# What a MESS???



## daworz (Jan 24, 2006)

Got a job comming up in March, And after seeing it i wish i would'nt have taken it, you know thoses Jobs! It got the old plaster walls where the plaster has loosened from the lath,but did not bid the job to do a complete tear down to the studs, and thought i could lay 1/4" drywall over the top,has anyone had any expericencs with this type of work over? any help would be great!!!!! plus i want ti too look good as well!


----------



## Chris G (May 17, 2006)

1/4 won't be thick enough, you'll have wavy walls. 1/2 would be far better.


----------



## painterman (Feb 5, 2005)

Could you not use plaster washers to reattach the existing loose plaster.3/8 drywall would work better. You will have to do some type of molding to cover the joint if the original baseboard is being used.


----------



## dusty the taper (Jan 20, 2007)

****ty deal dude


----------



## daworz (Jan 24, 2006)

*March Madness?*

painterman, 
yes iam planning on useing the exsisting Baseboard, and that is also a Major problem? That i have'nt even started too think about, Got any idea's I may and try too get a picture up shortly to give you all the problem. But what i remember is it has oak trim that mesures like 5.5 inches.


----------



## painterman (Feb 5, 2005)

Post a few pics. I have done tons of these jobs. They always work out if you plan ahead a little.


----------



## AtlanticWBConst (Mar 29, 2006)

We have done ALOT of these in the past. 

1.) Remove any really loose crumbling areas that will not stay on the walls. (I am referring to the plaster that might be falling off the lathing, or is just plain lumpy) Install comparable thickness sheetrock into the holes over the lathing to fill in the depth of the areas.

2.) Remove any trim work that may get in the way.

3.) Go over all of it with 3/8" Sheetrock.

Example: This coming week, we are going into an apartment unit in the Boston area to rip down the acoustic ceilings, re-frame, new electrical for new lighting and then drywall.
There was an area that my biz. partner re-sheetrocked years ago (using the method I listed).... I COULD NOT even have guessed that he had re-done the walls ...


----------



## Ted W (Jan 7, 2007)

If you remove the trim for reinstallation you'll have to accomodate the extra thickness added to the wall surface, probably by ripping strips of oak filler, stained and varnished to match existing.

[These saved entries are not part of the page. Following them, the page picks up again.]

/-- The pending lines that the scrubber zeroes: those of ranges marked in hardware mode (R157, R314). -/
def ownScrub (d : Die) : List (Nat × Nat) := d.hostScrub.foldl ivMinus d.scrub
/-- SCRUB_STEP (R156): the next pending line in address order. A range marked in host-assisted mode is the host's to zero (R157). -/
def execScrubStep (die : Nat) (s : State) : Answer :=
  .next <|
    match ownScrub (s.die die) with
    | [] => s
    | e :: t =>
      let line := t.foldl (fun a x => Nat.min a x.1) e.1
      (zeroLines s die line 1).modDie die fun d => { d with scrub := ivRemove d.scrub line }

/-- PATROL_SCRUB (R155): the patrol scrubber reads a line and writes back what it corrects, which is counted. It changes no byte that a
program can read. -/
def execPatrolScrub (die line : Nat) (s : State) : Answer :=
  .next <| if (s.die die).flips.contains line then s.modDie die fun d =>
      { d with flips := d.flips.filter (· != line), corrected := d.corrected + 1 }
    else s

/-- A soft error strikes a register, which is poisoned without an exception (R57). A producer that owes it a value still writes it, and a
later write still waits for that producer (R56). -/
def strikeReg (s : State) (u slot id cls n : Nat) : State :=
  s.modReg u slot id cls n fun r => { val := r.val, st := .poisoned Cause.machineCheck, owed := r.pending }

/-- SOFT_ERROR (R57, R205): an uncorrectable soft error poisons a register; in a tile or accumulator row it ends the operation that
reads the row, and the die's supervisor gets MACHINE_CHECK. -/
def execSoftError (err : SoftError) (s : State) : Answer :=
  let count := fun (s : State) (u : Nat) => s.modDie (dieOf u) fun d => { d with softErrors := d.softErrors + 1 }
  .next <| match err with
    | .vreg u slot fibre r =>
      match s.group u slot with
      | none => s
      | some g => match sget g.fibres fibre with
        | some f => if r < vecCount g f then strikeReg (count s u) u slot fibre 0 r else s
        | none => s
    | .ureg u slot r =>
      match s.group u slot with
      | none => s
      | some g => if r < granules8 g.hdr.kuni then strikeReg (count s u) u slot 0 1 r else s
    | .tile u slot t => endRowError (count s u) u slot (fun m => m.readsTile t) t 2
    | .acc u slot a => endRowError (count s u) u slot (fun m => m.ac == a && !(m.op == .azero || m.op == .tld || m.op == .tst)) a 3
where
  /-- The oldest running entry of the group that reads the row ends without its effect. -/
  endRowError (s : State) (u slot : Nat) (reads : MEntry → Bool) (n cls : Nat) : State :=
    match ((s.core u).running ++ (s.core u).transfers).find? fun m => m.slot == slot && reads m with
    | none => s
    | some m =>
      let s1 := s.modCore u fun c =>
        { c with running := c.running.filter (fun x => x.id != m.id), transfers := c.transfers.filter fun x => x.id != m.id }
      let s2 := wakeSigned (dropLocks s1 u m.id) u slot m.conv m.members
      s2.sendNoFibre (dieOf u) Cause.machineCheck (regInfo cls n)

end Sys2Proof.Machine
end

These fillers will go between the trim and door/window jambs. 

If you don't remove the trim the edge will get burried against the edge of the new drywall, thus making the trim appear thin.

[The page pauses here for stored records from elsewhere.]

-- ==== Sys2Proof/Machine/Power.lean ====
section
/-! DEFINITION. Resets, islands and the host's package-wide commands: VF reset (R264), island reset, gating and clamps (R16, R308),
boot and election (R310, R311), quotes (R313), power (R315), and checkpoint and restore (R316). -/

namespace Sys2Proof.Machine

/-! ## VF reset (R264) -/

/-- The tasks of a domain whose launch has not completed, or whose gang still runs after its TDONE (R417). -/
def openTasks (s : State) (dom : Nat) : List (Nat × Task) :=
  s.tasks.filter fun e => e.2.domain == dom && (!e.2.groups.isEmpty || match sget s.launches e.2.launch with
    | some l => !l.complete
    | none => true)
/-- A task of a reset domain: its gang is dropped, or it never starts; what it has still to end is not held up (R264, R221). -/
def resetTask (s : State) (e : Nat × Task) : State :=
  let s1 := if e.2.groups.isEmpty then s else dropGang s e.1
  match e.2.st with
  | .waitingRoom => { s1 with tasks := sdel s1.tasks e.1 }
  | .done | .refused | .aborted | .taken => modTask s1 e.1 fun k => { k with status := Nat.max k.status 4, gangId := none }
  | _ => abortTask 4 s1 e.1
/-- The records of a domain on a die are cancelled. -/
def cancelDomain (s : State) (d dom : Nat) : State :=
  s.modDie d fun x => { x with records := x.records.filter fun r => uncharged r || r.domain != dom }
/-- The DSM segments of a domain become zero-pending (R152). -/
def zeroDomain (s : State) (d dom : Nat) : State :=
  ((List.range 128).filter fun seg =>
    let e := (s.die d).num (0x6000100000 + 4 * seg) 4
    e.testBit 31 && e % 256 == dom).foldl (fun s seg => zeroSegment s d seg) s

/-- VF_RESET (R264, R317). -/
def execVfReset (vf : Nat) (s : State) : Answer :=
  .next <|
    if vf ≥ 256 then s
    else
      let s1 := (openTasks s vf).foldl resetTask s
      let s2 := (List.range 8).foldl (fun s d => cancelDomain (abortCalls s d vf 0xFFFFFFFF) d vf) s1
      let s3 := freeCourses (drainSlots s2 vf) vf
      settleClimbs ((List.range 8).foldl (fun s d => zeroDomain s d vf) s3)

/-! ## Islands (R14 to R16, R308) -/

def islandState (s : State) (d k : Nat) : Island := sgetD (s.die d).islands k {}
def modIsland (s : State) (d k : Nat) (f : Island → Island) : State :=
  s.modDie d fun x => { x with islands := sset x.islands k (f (sgetD x.islands k {})) }
def islctlOff (k : Nat) : Nat := 0x6000E00000 + 8 * k
/-- Set bits of an island's control register. -/
def islctlBits (s : State) (d k hi lo v : Nat) : State :=
  putWord s d (islctlOff k) (putBits ((s.die d).word (islctlOff k)).toNat hi lo v)
/-- The core unit belongs to an island. -/
def onIsland (d k u : Nat) : Bool := dieOf u == d && islandOf u == k
/-- A physical address whose stack or DSM bank belongs to an island. -/
def paOnIsland (s : State) (d k pa : Nat) : Bool :=
  paPkg pa == s.pkg && paDie pa == d &&
  ((plainPa pa && stackIsland (paOff pa) == k) || (inDsmWindow pa && (paOff pa - 0x4000000000) / 0x4000000 % 2 == k))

If you remove the base caps but not the base boards, replacing the caps will leave them sticking out from the baseboard. Of course you could also remove the baseboards, but then you must also remove casings, plinth blocks... everything but jambs. Then you'll have to recut the length of base boards and caps, as the room will be slightly smaller.

Are there any crown or picture moldings?

If the contract is to do drywall, you should seriously consider your approach and renegotiate if necessary. If the contract is simply to repair the walls, there's a better way.

The plaster is probably 3/8" thick. For any areas where the plaster is falling from the lath, cut a piece of drywall a little larger than the area. Hold the piece of drywall against the loose area (a few screws to hold it in place) and cut around it with your utility knife. Remove the plaster and replace it with the piece of drywall. 

Where the plaster is cracked but still attached to the lath, you can open the cracks with a utility knife (or nail or whatever) then fill the cracks with EasySand 90. Then use fiberglass mesh tape and a couple of coats of your prefered compound. I like Plus 3 for this purpose. Treat the edges around drywall patches the same as cracks.

If you're good with a taping knife you probably won't need to sand at all, just wipe it with a damp sponge. 

Another similar option is to follow the same procedure but use the wide roll of fiberglass mesh and cover, then skim coat, the entire wall. 

One thing to keep in mind is that old plaster is what it is and you can't change that. Cladding it in drywall will change the room dimentions, thus affecting that nice oak trim in one way or another, depending on your approach. 

Personally, I like old walls. If the customer is looking for perfection your best bet is to remove the plaster and lath, replacing it with 5/8" drywall. The second best option is to remove just the plaster and replace it with 3/8" drywall. But if the customer is not looking for perfection, or likes old walls, consider yourself lucky. Patch, fiberglass tape, skim, PRIME! and paint.


----------



## AtlanticWBConst (Mar 29, 2006)

Ted W said:


> If you remove the trim for reinstallation you'll have to accomodate the extra thickness added to the wall surface, probably by ripping strips of oak filler, stained and varnished to match existing. These fillers will go between the trim and door/window jambs.
> 
> If you don't remove the trim the edge will get burried against the edge of the new drywall, thus making the trim appear thin.
> 
> ...




I think he is only doing the drywall (look at his trade description under his name).


----------



## Second Look (Jan 13, 2007)

Break off the crumbling areas, and buy a few hundred plaster repair washers to secure the areas which are simply loose. The suggestion to fit a piece of drywall into the voids is a great idea. I've also had success with patching plaster as a scratch coat, then fininshing with plaster of paris.


----------



## Ted W (Jan 7, 2007)

AtlanticWBConst said:


> I think he is only doing the drywall (look at his trade description under his name).


Yep, it says drywall, finishing and painting. Doesn't mean he can't repair plaster. I'm a carpenter but it doesn't mean I can't do anything else. 

Also, I can spot drywall cladding a mile away, even with painted trim. Sometimes it's the right thing to do, other times it's considered hack work. Different situations call for different solutions. I offered one solution, you offered another.


----------



## Frankawitz (Jun 17, 2006)

the way I would do this job is remove all loose plaster renail wood lath then basecoat wood lath then 2nd coat then plaster to the surface of the wall, all that drywall over the plaster allot of extra work. for the time it will take to remove all the oak trim without breaking it, I would plaster. good luck.


----------